The key thing to think about is the incentive structures of these big tech businesses. They own the relationship with you, the end user, because their service is better than anywhere else. You’re not locked into any contract with Google, Facebook or Apple. You choose to continue to use them because they’re better. So they’re incentivised to continue to improve or lose their top spot to someone else.

It’s hard to argue that these big tech companies are abusing their power when you look at Amazon which is lowering prices to consumers as they scale, rather than raising them. Sure, Amazon could take the entire market and then raise prices. But I don’t think they will, they’re incentivized to keep the consumer happy, because no matter how big Amazon gets, there will be somewhere else to shop. Technology might feel like a utility but we shouldn’t treat it like one.

Historically, utilities don't innovate quickly, and old infrastructure is becoming problematic, see below.

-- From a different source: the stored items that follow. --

-- ==== Sys2Proof/Syntax.lean ====
section
/-! DEFINITION. The commands the SX20 takes: one constructor of Instr for each row of the table of operations
and events. The table gives a row no bits and no fields, so a command's operands are those its rule names: what
comes from outside the block, or what the part is left free to choose. -/

namespace Sys2Proof

/-- The two register BARs (R337). -/
inductive Bar where
  | bar0
  | bar4
  deriving DecidableEq, Repr

/-- What a column of a slot delivers for a layer and group (R121, R122): its K row and V row in the bytes of the page
format. In K4, `v` holds the 2,048 bytes of the four V blocks of its 32 positions, `scales` the 4 K scale bytes and then
the 128 V scale bytes, and `recent` its V row in F8 for the recent tile. -/
structure KvRow where
  layer : Nat
  group : Nat
  col : Nat
  k : List Byte
  v : List Byte
  scales : List Byte
  recent : List Byte
  deriving DecidableEq, Repr

/-- What the cores deliver for a batch slot at the end of a frame: the 512-byte candidate record of its sampled column
(R214) and the rows its columns commit (R121). `lost` says that the hub's memory of its candidate records, sampler or
louver state failed (R449). -/
structure SlotResult where
  pav : Fin 80
  slot : Nat
  lost : Bool
  cands : List Byte
  rows : List KvRow
  deriving DecidableEq, Repr

/-- What the cores deliver for a recall scan slot at the end of a frame: the smallest P of each group of
the index, in ascending group order (R241). -/
structure ScanResult where
  pav : Fin 80
  slot : Nat
  minima : List Nat
  deriving DecidableEq, Repr

/-- What a deskew pass measured on one bond line of a core, spare lines included (R427): the steps by which the centre of
its eye lies above its delay element's setting. -/
structure LinePass where
  core : Fin 10240
  line : Fin 1648
  error : Int
  deriving DecidableEq, Repr

/-- The rate of a revive that a part reckons with for a step (R151, R152): the slot, and bytes in each µs. -/
structure LeadRate where
  pav : Fin 80
  slot : Nat
  rate : Nat
  deriving DecidableEq, Repr

/-- The causes of a hold (R98). -/
inductive HoldCause where
  | refresh
  | calibration
  | governor (delay : Nat)
  | clock
  deriving DecidableEq, Repr

/-- An object: its owning function and its number (R132). -/
structure ObjRef where
  owner : Fn
  num : DWord
  deriving DecidableEq, Repr

/-- What resets a port alone (R335). -/
inductive PortResetCause where
  | perst
  | hotReset
  | linkDown
  | pfFlr
  deriving DecidableEq, Repr

/-- A hatch command's fields (R359). `reserved` says that some reserved byte is not zero. -/
structure HcCmd where
  flags : Byte
  quarters : BitVec 4
  d : Word
  a : Word
  b : Word
  c : Word
  lines : Word
  rx : Fin 16
  ry : Fin 16
  rz : Fin 16
  imm : Half
  repeats : Word
  stride : Word
  first : Byte
  reserved : Bool
  deriving DecidableEq, Repr

/-- A line that a hatch command finds uncorrectable (R362). -/
structure HcBad where
  core : Fin 10240
  line : Nat
  deriving DecidableEq, Repr

/-- Where a profile command comes from (R398). -/
inductive ProfileSource where
  | port (p : Port)
  | mgmt
  deriving DecidableEq, Repr

/-- A line whose data was corrected (R452). -/
inductive LinePlace where
  | near (core : Fin 10240) (line : Nat)
  | far (slot line : Nat)
  deriving DecidableEq, Repr

/-- A DRAM element a scrubber found weak (R452, R458). -/
structure RepairElem where
  kind : Nat
  element : Nat
  deriving DecidableEq, Repr

/-- What a scrub read found in a line (R452 to R454). -/
inductive LineRead where
  | corrected
  | uncorrectable
  deriving DecidableEq, Repr

/-- The engines that have a spare (R457). -/
inductive EngineKind where
  | shutter
  | intake
  | louver
  | crypto
  deriving DecidableEq, Repr


/-- A message of a port's secured channel (R318, R328): what sets the channel up, if it does, the XMSS index of the report and
the ML-KEM ciphertext; and the nonce and the sealed bytes of the message. -/
structure Secured where
  setup : Option (DWord × List Byte)
  nonce : List Byte
  data : List Byte
  deriving DecidableEq, Repr

/-- What an IDE_KM message does to a stream (R328). -/
inductive IdeKm where
  | program
  | start
  | stop
  deriving DecidableEq, Repr

/-- The TDISP messages that move an interface (R329). -/
inductive TdispAct where
  | lock
  | start
  | stop
  deriving DecidableEq, Repr

/-- A core's memories (R448). -/
inductive CoreMem where
  | pane
  | registers
  | accumulators
  | bundles
  deriving DecidableEq, Repr

/-- What puts the module in module reset (R470). -/
inductive ResetCause where
  | aonSupply
  | vin48
  | regulator
  | moduleRst
  | farPwrgd
  | vddqFar
  | trip
  deriving DecidableEq, Repr

/-- Instructions of the test access port (R481). -/
inductive TapIns where
  | bypass
  | idcode
  | samplePreload
  | extest
  | clamp
  | highz
  | extestPulse
  | extestTrain
  deriving DecidableEq, Repr

/-- The slow input pins in the order of R420's table; PROFILE_SEL[1:0] counts as one. -/
inductive PinId where
  | perstA
  | perstB
  | profileSel
  | wake
  | pwrcap
  | coolant
  deriving DecidableEq, Repr

/-- What a hub clock monitor found (R438): the PLL off by a number of ppm, the PLL's lock lost, or ACLK off by a number of
ppm. -/
inductive HubClock where
  | pll (ppm : Nat)
  | pllLost
  | aclk (ppm : Nat)
  deriving DecidableEq, Repr

/-- Bits of a directory row that have flipped since it was written (R199, R200): masks over its two key copies, its care mask,
its record and its epochs, and whether VALID flipped. -/
structure DirFlip where
  row : Fin 4194304
  key : BitVec 128 := 0
  key2 : BitVec 128 := 0
  care : BitVec 128 := 0
  record : BitVec 256 := 0
  ins : DWord := 0
  del : DWord := 0
  valid : Bool := false
  deriving DecidableEq, Repr

/-- What a read of a tile's lower copy returned (R140, R325, R326): the sealed bytes that the part last wrote there, other
sealed bytes, or an error of the medium. -/
inductive TierRead where
  | asWritten
  | bytes (b : List Byte)
  | error
  deriving DecidableEq, Repr

/-- What a snapshot writes (R295, R296, R298): the record of a tile, a piece of a shard's index or of the directory shard, the
manifest's body, and the commit record. Objects are given by owner × 2^64 + number. -/
inductive SnapPart where
  | record (obj tile : Nat)
  | piece (shard n : Nat)
  | body
  | commit
  deriving DecidableEq, Repr

/-- A write to a lower tier that is acknowledged or fails (R139, R140, R298, R299): a tile's, or one of a port's snapshot. -/
inductive TierWrite where
  | tile (obj : ObjRef) (tile : Nat)
  | snap (port : Port) (part : SnapPart)
  deriving DecidableEq, Repr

Compare that to technology. Technology changes so quickly, what is at the top today, may be gone tomorrow. When Microsoft began its antitrust battle with the United States on May 18, 1998, Amazon was just a year out of its IPO. Google would be founded a few months later and Mark Zuckerberg was 14 years old. Whatever the regulators do, in the end, the incentives and feedback loops that come from the consumer will win.

At Spaceship, we think we should invest where the world is going, not where it’s been. That means investing globally, not just in Australian equities that only make up 2.7% of the world’s investments.

The moats that these top companies have built make them some of the most valuable companies in the world. We don’t see many Australian businesses that are operating at the scale of Google or Facebook, nor ones that have the powerful inbuilt network effects that great technology companies often have.

Building networks is hard, they often require businesses to hit a critical mass of users before network effects occur. The only way to achieve the scale of Amazon is to build great products for consumers to make sure they come back again, and again.

Often that means focusing on engagement and not just growth. Think about Facebook, they started at Harvard before moving out to other colleges, only when colleges were happy, did Zuckerberg expand further. Network effect businesses rely on creating great experiences for the end consumer.

Without that, the network never grows. After scaling up, that often means looking globally. That’s why at Spaceship, we think your wealth can grow even more significantly if we invest it in the world’s top companies.

By writing about our investments and how we are thinking about the market, we want to help make super accessible and approachable. We hope this post will help you understand a little bit more about technology companies and how they are affecting your investments.